-- ==== Sys2Proof/Machine/Phase.lean ====
section
/-! DEFINITION. Bandwidth phases and the pins they take (R265, R266). -/

namespace Sys2Proof.Machine

/-- `BWPHASE` written with phase `p` by a context (R265): a phase below `STREAM` is acknowledged at once and drops the
pins, and so is one that the acknowledged phase already promises; a raise waits. -/
def Hart.setPhase (h : Hart) (p : BitVec 2) : Hart :=
  if p.toNat ≤ 1 || p.toNat ≤ h.csr.phack.toNat then
    { h with csr := { h.csr with bwphase := p, phack := p }, raise := none }
  else { h with csr := { h.csr with bwphase := p }, raise := some p }

/-- The write of `BWPHASE` by the running context (R265). -/
def State.writePhase (s : State) (p : BitVec 2) : State :=
  let s1 := s.setCur (s.cur.setPhase p)
  if p.toNat ≤ 1 then s1.dropPins s.cur.key else s1

/-- BWPHASE_WRITE (R265). -/
def execBwphaseWrite (k : CtxKey) (v : Word) (s : State) : Out :=
  .next (s.onHart k fun s1 => s1.writePhase (v.setWidth 2))

/-- The raise that the running context declared is acknowledged (R265): its covered banks are woken and pinned; a
context restored at a saved phase then issues (R266). -/
def State.acknowledge (s : State) : State :=
  match s.cur.raise with
  | none => s
  | some p =>
    let k := s.cur.key
    let s1 := (s.coveredBanks s.cur).foldl (fun s b => s.setBank b ((s.bank b).pin [k] (p == 3))) s
    s1.setCur { s1.cur with
      csr := { s1.cur.csr with phack := p }
      raise := none
      status := if s1.cur.status = .waiting .phase then .running else s1.cur.status }

/-- PHASE_ACKNOWLEDGE (R265). -/
def execPhaseAcknowledge (k : CtxKey) (s : State) : Out := .next (s.onHart k State.acknowledge)

end Sys2Proof.Machine
end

---

◆ What the exercise asks ◆
Find all lines holding the word "setPhase" in the records above and copy them.

◆ Output for this exercise ◆
def Hart.setPhase (h : Hart) (p : BitVec 2) : Hart :=
  let s1 := s.setCur (s.cur.setPhase p)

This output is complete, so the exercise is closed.